In the first case of scipy.sparse.hstack((1, [2])) , the number 1 is interpreted as a scalar value and the number 2 is interpreted as a dense matrix, and so when you combine these two things together, the data types are coerced so that they are both scalars and you can combine this with scipy.sparse.hstack normally. scipy.sparse.hstack((1, [2]))的第一种情况下,数字1被解释为标量值,数字2被解释为密集矩阵,所以当你将这两个东西组合在一起时,数据类型是强制的,因此它们都是标量,你可以正常地将它与scipy.sparse.hstack结合起来。

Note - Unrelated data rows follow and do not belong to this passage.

-- ==== Sys2Proof/Laws/PerInstr.lean ====
section
/-! SUPPORT. The per-instruction family RoundTrip: decoding the encoding of an instruction gives it back,
one lemma per constructor (spec/30_encoding.md R173, R183). -/

set_option Elab.async false

namespace Sys2Proof

/-- The encoder and the decoder agree on this instruction, with its operands at every value the encoding admits. -/
def Laws.RoundTrip.Statement (i : Instr) : Prop :=
  decode (encode i) = .instr i

theorem Laws.RoundTrip.lb (base : Reg) (rt : Reg) (offset : BitVec 16) : Laws.RoundTrip.Statement (.lb base rt offset) := by
  simp [Laws.RoundTrip.Statement, encode, decode]

theorem Laws.RoundTrip.lbu (base : Reg) (rt : Reg) (offset : BitVec 16) : Laws.RoundTrip.Statement (.lbu base rt offset) := by
  simp [Laws.RoundTrip.Statement, encode, decode]

theorem Laws.RoundTrip.lh (base : Reg) (rt : Reg) (offset : BitVec 16) : Laws.RoundTrip.Statement (.lh base rt offset) := by
  simp [Laws.RoundTrip.Statement, encode, decode]

theorem Laws.RoundTrip.lhu (base : Reg) (rt : Reg) (offset : BitVec 16) : Laws.RoundTrip.Statement (.lhu base rt offset) := by
  simp [Laws.RoundTrip.Statement, encode, decode]

theorem Laws.RoundTrip.lw (base : Reg) (rt : Reg) (offset : BitVec 16) : Laws.RoundTrip.Statement (.lw base rt offset) := by
  simp [Laws.RoundTrip.Statement, encode, decode]

theorem Laws.RoundTrip.lwu (base : Reg) (rt : Reg) (offset : BitVec 16) : Laws.RoundTrip.Statement (.lwu base rt offset) := by
  simp [Laws.RoundTrip.Statement, encode, decode]

theorem Laws.RoundTrip.ld (base : Reg) (rt : Reg) (offset : BitVec 16) : Laws.RoundTrip.Statement (.ld base rt offset) := by
  simp [Laws.RoundTrip.Statement, encode, decode]

theorem Laws.RoundTrip.lwl (base : Reg) (rt : Reg) (offset : BitVec 16) : Laws.RoundTrip.Statement (.lwl base rt offset) := by
  simp [Laws.RoundTrip.Statement, encode, decode]

theorem Laws.RoundTrip.lwr (base : Reg) (rt : Reg) (offset : BitVec 16) : Laws.RoundTrip.Statement (.lwr base rt offset) := by
  simp [Laws.RoundTrip.Statement, encode, decode]

theorem Laws.RoundTrip.ldl (base : Reg) (rt : Reg) (offset : BitVec 16) : Laws.RoundTrip.Statement (.ldl base rt offset) := by
  simp [Laws.RoundTrip.Statement, encode, decode]

theorem Laws.RoundTrip.ldr (base : Reg) (rt : Reg) (offset : BitVec 16) : Laws.RoundTrip.Statement (.ldr base rt offset) := by
  simp [Laws.RoundTrip.Statement, encode, decode]

theorem Laws.RoundTrip.sb (base : Reg) (rt : Reg) (offset : BitVec 16) : Laws.RoundTrip.Statement (.sb base rt offset) := by
  simp [Laws.RoundTrip.Statement, encode, decode]

theorem Laws.RoundTrip.sh (base : Reg) (rt : Reg) (offset : BitVec 16) : Laws.RoundTrip.Statement (.sh base rt offset) := by
  simp [Laws.RoundTrip.Statement, encode, decode]

theorem Laws.RoundTrip.sw (base : Reg) (rt : Reg) (offset : BitVec 16) : Laws.RoundTrip.Statement (.sw base rt offset) := by
  simp [Laws.RoundTrip.Statement, encode, decode]

theorem Laws.RoundTrip.sd (base : Reg) (rt : Reg) (offset : BitVec 16) : Laws.RoundTrip.Statement (.sd base rt offset) := by
  simp [Laws.RoundTrip.Statement, encode, decode]

theorem Laws.RoundTrip.swl (base : Reg) (rt : Reg) (offset : BitVec 16) : Laws.RoundTrip.Statement (.swl base rt offset) := by
  simp [Laws.RoundTrip.Statement, encode, decode]

theorem Laws.RoundTrip.swr (base : Reg) (rt : Reg) (offset : BitVec 16) : Laws.RoundTrip.Statement (.swr base rt offset) := by
  simp [Laws.RoundTrip.Statement, encode, decode]

theorem Laws.RoundTrip.sdl (base : Reg) (rt : Reg) (offset : BitVec 16) : Laws.RoundTrip.Statement (.sdl base rt offset) := by
  simp [Laws.RoundTrip.Statement, encode, decode]

theorem Laws.RoundTrip.sdr (base : Reg) (rt : Reg) (offset : BitVec 16) : Laws.RoundTrip.Statement (.sdr base rt offset) := by
  simp [Laws.RoundTrip.Statement, encode, decode]

theorem Laws.RoundTrip.ll (base : Reg) (rt : Reg) (offset : BitVec 16) : Laws.RoundTrip.Statement (.ll base rt offset) := by
  simp [Laws.RoundTrip.Statement, encode, decode]

theorem Laws.RoundTrip.lld (base : Reg) (rt : Reg) (offset : BitVec 16) : Laws.RoundTrip.Statement (.lld base rt offset) := by
  simp [Laws.RoundTrip.Statement, encode, decode]

theorem Laws.RoundTrip.sc (base : Reg) (rt : Reg) (offset : BitVec 16) : Laws.RoundTrip.Statement (.sc base rt offset) := by
  simp [Laws.RoundTrip.Statement, encode, decode]

theorem Laws.RoundTrip.scd (base : Reg) (rt : Reg) (offset : BitVec 16) : Laws.RoundTrip.Statement (.scd base rt offset) := by
  simp [Laws.RoundTrip.Statement, encode, decode]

Here's some more tests to show that this is true with multiple values: 这里有一些测试表明多个值都是如此:

In [31]: scipy.sparse.hstack((1,2,[3],[4]))
Out[31]: 
<1x4 sparse matrix of type '<type 'numpy.int64'>'
    with 4 stored elements in COOrdinate format>

In [32]: scipy.sparse.hstack((1,2,[3],[4],5,6))
Out[32]: 
<1x6 sparse matrix of type '<type 'numpy.int64'>'
    with 6 stored elements in COOrdinate format>

In [33]: scipy.sparse.hstack((1,[2],[3],[4],5,[6],7))
Out[33]: 
<1x7 sparse matrix of type '<type 'numpy.int64'>'

As you can see, if you have at least one scalar present in hstack , this seems to work. 正如你所看到的,如果你在hstack中至少有一个标量存在,这似乎有效。

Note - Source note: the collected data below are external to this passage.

theorem witness_MisalignedAccess :
    (accessOf (.lw 9 8 0xFFFF) = some ⟨false, 4, 9, 0xFFFF⟩ ∧ Ready (.lw 9 8 0xFFFF) atEnd ∧ PlainOrder atEnd ∧
      ((⟨false, 4, 9, 0xFFFF⟩ : Access).address atEnd).toNat % 4 ≠ 0) ∧
    (accessOf (.sdc1 9 3 4) = some ⟨true, 8, 9, 4⟩ ∧ Ready (.sdc1 9 3 4) atEnd ∧
      ((⟨true, 8, 9, 4⟩ : Access).address atEnd).toNat % 8 ≠ 0) ∧
    (PlainOrder { base with pc := 0xFFFFFFFF80002002 } ∧ (0xFFFFFFFF80002002 : Word).toNat % 4 ≠ 0) :=
  ⟨⟨rfl, ⟨not64 rfl, trivial⟩, plainOrder rfl, by decide +kernel⟩,
    ⟨rfl, ⟨not64 rfl, by decide, .inl (by decide)⟩, by decide +kernel⟩, plainOrder rfl, by decide⟩

/-- Kernel mode with KX = 1. -/
def wideKernel : State := status 0x34000080 base

/-- First and last addresses of the segments; the third component is what `segmentOf` says of them. -/
theorem witness_SegmentValidity :
    (modeOf base.cp0.status = some .kernel ∧ modeOf (status 0x34000008 base).cp0.status = some .supervisor ∧
      modeOf userState.cp0.status = some .user ∧ base.cp0.status.getLsbD 7 = false ∧
      wideKernel.cp0.status.getLsbD 7 = true ∧ modeOf wideKernel.cp0.status = some .kernel) ∧
    (∀ va ∈ ([0x80000000, 0xFFFFFFFF7FFFFFFF] : List Word),
      ¬ va.toNat < 2 ^ 31 ∧ ¬ 0xFFFFFFFF80000000 ≤ va.toNat ∧ segmentOf base.cp0.status .kernel va = none) ∧
    (∀ va ∈ ([0xFFFFFFFF80000000, 0xFFFFFFFFBFFFFFFF] : List Word),
      0xFFFFFFFF80000000 ≤ va.toNat ∧ va.toNat < 0xFFFFFFFFC0000000 ∧
      segmentOf base.cp0.status .kernel va = some (.unmapped (BitVec.ofNat 32 (va.toNat % 2 ^ 29)))) ∧
    (∀ va ∈ ([0x9000000000000000, 0x80000000FFFFFFFF] : List Word),
      0x8000000000000000 ≤ va.toNat ∧ va.toNat < 0xC000000000000000 ∧ va.toNat / 2 ^ 32 % 2 ^ 27 = 0 ∧
      segmentOf wideKernel.cp0.status .kernel va = some (.unmapped (BitVec.ofNat 32 va.toNat))) ∧
    (∀ va ∈ ([0, 0x7FFFFFFF] : List Word), va.toNat < 2 ^ 31 ∧
      segmentOf base.cp0.status .kernel va = some .mapped ∧
      segmentOf 0x34000004 .kernel va = some (.unmapped (BitVec.ofNat 32 va.toNat))) ∧
    (∀ va ∈ ([0xFFFFFFFFC0000000, 0xFFFFFFFFFFFFFFFF] : List Word), 0xFFFFFFFFC0000000 ≤ va.toNat ∧
      segmentOf base.cp0.status .kernel va = some .mapped) :=
  ⟨by decide, all_of (by decide +kernel), all_of (by decide +kernel), all_of (by decide +kernel),
    all_of (by decide +kernel), all_of (by decide +kernel)⟩

/-- A TLB whose entry n is e and whose other entries match nothing. -/
def withEntry (n : Fin 32) (e : TlbEntry) (s : State) : State := { s with tlb := s.tlb.set n e }

theorem witness_TlbTranslation :
    (∀ i : Fin 32, ¬ TlbMatches base.tlb[i] 0x2000 base) ∧
    (let s := withEntry 3 pair (withEntry 7 pair base);
      TlbMatches s.tlb[(3 : Fin 32)] 0x2000 s ∧ TlbMatches s.tlb[(7 : Fin 32)] 0x2000 s) ∧
    (let s := withEntry 3 pair base;
      (∀ j : Fin 32, TlbMatches s.tlb[j] 0x2FFF s ↔ j = 3) ∧ s.tlb[(3 : Fin 32)].mask.toNat = 2 ^ 0 - 1 ∧
      s.tlb[(3 : Fin 32)].page0.v = true ∧ s.tlb[(3 : Fin 32)].page0.d = true ∧
      (∀ j : Fin 32, TlbMatches s.tlb[j] 0x3000 s ↔ j = 3) ∧ s.tlb[(3 : Fin 32)].page1.v = false) ∧
    (let s := withEntry 3 { pair with mask := 0xFFF, page1 := { page 1 with d := false } } base;
      (∀ j : Fin 32, TlbMatches s.tlb[j] 0x1FFFFFF s ↔ j = 3) ∧ s.tlb[(3 : Fin 32)].mask.toNat = 2 ^ 12 - 1 ∧
      s.tlb[(3 : Fin 32)].page1.v = true ∧ s.tlb[(3 : Fin 32)].page1.d = false) ∧
    (let s := withEntry 31 { pair with mask := 1 } base;
      (∀ j : Fin 32, TlbMatches s.tlb[j] 0x2000 s ↔ j = 31) ∧
      ∀ k ∈ [0, 2, 4, 6, 8, 10, 12], s.tlb[(31 : Fin 32)].mask.toNat ≠ 2 ^ k - 1) := by
  unfold TlbMatches
  refine ⟨by decide +kernel, by decide +kernel, ⟨by decide +kernel, by decide +kernel, by decide +kernel,
    by decide +kernel, by decide +kernel, by decide +kernel⟩, ⟨by decide +kernel, by decide +kernel⟩,
    by decide +kernel, by decide +kernel⟩

theorem witness_AccessExceptions :
    (accessOf (.sw 0 8 0x2000) = some ⟨true, 4, 0, 0x2000⟩ ∧ Ready (.sw 0 8 0x2000) base ∧
      dataAddress true 4 (ea base 0 0x2000) base = .error (.exc (.tlbRefill true false 0x2000))) ∧
    fetchAddress 0x400 { base with pc := 0x400 } = .error (.exc (.tlbRefill false false 0x400)) :=
  ⟨⟨rfl, ⟨not64 rfl, trivial⟩, by decide +kernel⟩, by decide +kernel⟩

/-- Loads of the doubleword at physical 0x1000 are watched. -/
def watching : State := c0 18 0x1002 base

theorem witness_WatchAndByteOrder :
    (PlainOrder watching ∧ translate false 0xFFFFFFFF80001007 watching = .ok 0x1007 ∧
      (0x1007 : PAddr).toNat / 8 = watching.cp0.watchLo.toNat / 8 ∧ watching.cp0.watchHi = 0 ∧
      watching.cp0.watchLo.getLsbD 1 = true ∧ watching.cp0.status.getLsbD 1 = false ∧
      watching.cp0.status.getLsbD 2 = false) ∧
    (status 0x34000002 watching).cp0.status.getLsbD 1 = true ∧
    ((0x1008 : PAddr).toNat / 8 ≠ watching.cp0.watchLo.toNat / 8 ∧ watching.cp0.watchLo.getLsbD 0 = false) ∧
    (let s := user 0x26000010 base;
      modeOf s.cp0.status = some .user ∧ s.cp0.status.getLsbD 25 = true ∧
      accessOf (.lb 9 8 0) = some ⟨false, 1, 9, 0⟩ ∧ Ready (.lb 9 8 0) s) :=
  ⟨⟨⟨.kernel, by decide +kernel, fun h => by cases h⟩, by decide +kernel⟩, by decide +kernel, by decide +kernel,
    by decide, by decide, rfl, ⟨not64 rfl, trivial⟩⟩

However, when you try to do the second case of scipy.sparse.hstack(([1],[2])) , they aren't both scalars anymore and these are both dense matrices, and you can't use scipy.sparse.hstack with purely dense matrices. 但是,当你尝试第二种scipy.sparse.hstack(([1],[2])) ,它们不再是两个标量,而且它们都是密集矩阵,你不能使用scipy.sparse.hstack具有纯密集矩阵的scipy.sparse.hstack

To reproduce: 重现:

In [34]: scipy.sparse.hstack(([1],[2]))
---------------------------------------------------------------------------
ValueError                                Traceback (most recent call last)
<ipython-input-45-cd79952b2e14> in <module>()
----> 1 scipy.sparse.hstack(([1],[2]))

/usr/local/lib/python2.7/site-packages/scipy/sparse/construct.pyc in hstack(blocks, format, dtype)
    451 
    452     """
--> 453     return bmat([blocks], format=format, dtype=dtype)
    454 
    455 

/usr/local/lib/python2.7/site-packages/scipy/sparse/construct.pyc in bmat(blocks, format, dtype)
    531 
    532     if blocks.ndim != 2:
--> 533         raise ValueError('blocks must be 2-D')
    534 
    535     M,N = blocks.shape

ValueError: blocks must be 2-D

See this post for more insight: Scipy error with sparse hstack 有关更多信息,请参阅此文章: 稀疏hstack的Scipy错误

Therefore, if you want to use this successfully with two matrices, you must make them sparse first, then combine them: 因此,如果要在两个矩阵中成功使用它,则必须先将它们稀疏,然后将它们组合起来:

In [36]: A = scipy.sparse.coo_matrix([1])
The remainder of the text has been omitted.